Meera -   And how important would you say it is then to understand more about tuberculosis?

Helen -   Tuberculosis is probably the greatest cause of death from any single infectious disease in the world today.  According to the World Health Organization, we think one third of the world's population is infected and in 2007, there were just under 2 million deaths.  This is from a disease where we can treat it with antibiotics, even though drug resistance is becoming an increasing problem.  So we really do need to understand our relationship between ourselves and this particular species.

Meera -   How can this research help us understand more about our past and our ancestors?

Helen -   Well, both tuberculosis and leprosy are examples of clonal diseases where the infecting bacterium has sometimes a lifelong relationship with its human host.  And so, as humans migrate, these bacteria migrate with them.  So by studying these organisms or the DNA from these organisms, from samples from different geographical sites around the world, we can understand how humans have migrated around the world.

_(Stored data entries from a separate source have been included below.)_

-- ==== Sys2Proof/Machine/Bus.lean ====
section
/-! DEFINITION. The signal bus with its write-conflict detection (20_memory.md R60 to R69) in its five kinds, and the buses
of the system by handle. -/

namespace Sys2Proof.Machine

/-- The value a bus has at creation and, but for a clock, after `reset()` (R53, R64, R67, R68). -/
def BusKind.idle : BusKind → Nat
  | .standard => 0
  | .fixedHigh => 1
  | .fixedLow => 0
  | .openCollector => 1
  | .dividedClock _ => 0

/-- A bus as created at system assembly (R53): its kind's idle value, counters 0. -/
def Bus.new (kind : BusKind) (width : Nat) : Bus :=
  { kind := kind, width := width, value := kind.idle, count := 0, last := kind.idle, div := 0 }

/-- "A bit-mask derived from declared width" (R53). -/
def Bus.mask (b : Bus) : Nat :=
  2 ^ b.width - 1

/-- `read()` (R62): the value; a fixed source reads its level always. -/
def Bus.read (b : Bus) : Nat :=
  match b.kind with
  | .fixedHigh => 1
  | .fixedLow => 0
  | _ => b.value

/-- `read()` of a boolean bus as a level. -/
def Bus.level (b : Bus) : Bool :=
  b.read != 0

/-- `write(v)` (R61, R67, R68, R69): stored masked, counted as a conflict, ANDed, or ignored, by kind. -/
def Bus.write (v : Nat) (b : Bus) : Bus :=
  match b.kind with
  | .standard => { b with value := v &&& b.mask, count := b.count + 1 }
  | .fixedHigh => { b with count := b.count + 1 }
  | .fixedLow => { b with count := b.count + 1 }
  | .openCollector => { b with value := b.value &&& v }
  | .dividedClock _ => b

/-- `hasConflict()` (R63, R67, R68, R69). -/
def Bus.hasConflict (b : Bus) : Bool :=
  match b.kind with
  | .standard => decide (1 < b.count)
  | .fixedHigh => decide (1 ≤ b.count)
  | .fixedLow => decide (1 ≤ b.count)
  | .openCollector => false
  | .dividedClock _ => false

/-- `reset()` (R64, R66 to R69): every kind first copies its value to `last`. -/
def Bus.reset (b : Bus) : Bus :=
  match b.kind with
  | .standard => { b with last := b.value, value := 0, count := 0 }
  | .fixedHigh => { b with last := b.value, count := 0 }
  | .fixedLow => { b with last := b.value, count := 0 }
  | .openCollector => { b with last := b.value, value := 1, count := 0 }
  | .dividedClock _ => { b with last := b.value }

/-- `advance()` of a divided clock (R69); no other kind has the operation. -/
def Bus.advance (b : Bus) : Bus :=
  match b.kind with
  | .dividedClock n =>
    if b.div + 1 = n then { b with div := 0, value := if b.value = 0 then 1 else 0 } else { b with div := b.div + 1 }
  | _ => b

/-- What a handle to a bus that the system does not have reads as: an undriven boolean bus. -/
def Bus.absent : Bus :=
  Bus.new .standard 1

/-- The system has a bus of this handle. -/
def Buses.has (bs : Buses) : BusId → Bool
  | .aux n => decide (n < bs.aux.length)
  | _ => true

/-- The bus of a handle. -/
def Buses.get (bs : Buses) : BusId → Bus
  | .clk => bs.clk
  | .addr => bs.addr
  | .data => bs.data
  | .rw => bs.rw
  | .sync => bs.sync
  | .res => bs.res
  | .nmi => bs.nmi
  | .irq => bs.irq
  | .gnd => bs.gnd
  | .aux n => bs.aux.getD n Bus.absent

/-- Apply an operation to the bus of a handle. -/
def Buses.modify (id : BusId) (f : Bus → Bus) (bs : Buses) : Buses :=
  match id with
  | .clk => { bs with clk := f bs.clk }
  | .addr => { bs with addr := f bs.addr }
  | .data => { bs with data := f bs.data }
  | .rw => { bs with rw := f bs.rw }
  | .sync => { bs with sync := f bs.sync }
  | .res => { bs with res := f bs.res }
  | .nmi => { bs with nmi := f bs.nmi }
  | .irq => { bs with irq := f bs.irq }
  | .gnd => { bs with gnd := f bs.gnd }
  | .aux n => { bs with aux := bs.aux.modify n f }

/-- Apply an operation to every bus. -/
def Buses.map (f : Bus → Bus) (bs : Buses) : Buses :=
  { clk := f bs.clk, addr := f bs.addr, data := f bs.data, rw := f bs.rw, sync := f bs.sync, res := f bs.res
    nmi := f bs.nmi, irq := f bs.irq, gnd := f bs.gnd, aux := bs.aux.map f }

/-- T1: "the driver calls `reset()` on every bus" (R70). -/
def Buses.reset (bs : Buses) : Buses :=
  bs.map Bus.reset

/-- T2: "the driver calls `advance()` on every divided clock" (R70), or leaves the clock unchanged (R379). -/
def Buses.advance (hold : Bool) (bs : Buses) : Buses :=
  if hold then bs else bs.map Bus.advance

/-- T3: the writes of the input providers, in order (R70, R75). -/
def Buses.drive (writes : List (BusId × Nat)) (bs : Buses) : Buses :=
  writes.foldl (fun acc w => acc.modify w.1 (Bus.write w.2)) bs

/-- The handles of all buses of the system. -/
def Buses.ids (bs : Buses) : List BusId :=
  [.clk, .addr, .data, .rw, .sync, .res, .nmi, .irq, .gnd] ++ (List.range bs.aux.length).map .aux

/-- T5: "the set of buses in conflict" (R70, R74). -/
def Buses.conflicts (bs : Buses) : List BusId :=
  bs.ids.filter fun id => (bs.get id).hasConflict

/-- A bus as R53 and R60 allow it: at most 24 bits wide, its value masked, a boolean kind one bit wide, and a divided clock
with `N >= 1` whose tick counter is in 0..N-1. -/
def Bus.wf (b : Bus) : Bool :=
  decide (1 ≤ b.width) && decide (b.width ≤ Config.busMaxWidth) && decide (b.value ≤ b.mask) &&
    (match b.kind with
     | .standard => true
     | .dividedClock n => decide (b.width = 1) && decide (b.div < n)
     | _ => decide (b.width = 1))

end Sys2Proof.Machine
end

Diana -   That was Dr. Helen Donahue from University College London, talking to Meera Senthilingam about how reading an ancient pathogen's DNA can help us understand how the bacteria that cause diseases like tuberculosis have evolved alongside us.

Kat -   And if you want to check out Helen's work, there's an exhibition showcasing her work on ancient tuberculosis called Body Matters which will be in the Leventis Gallery in the UCL Institute of Archaeology from the 17th of May.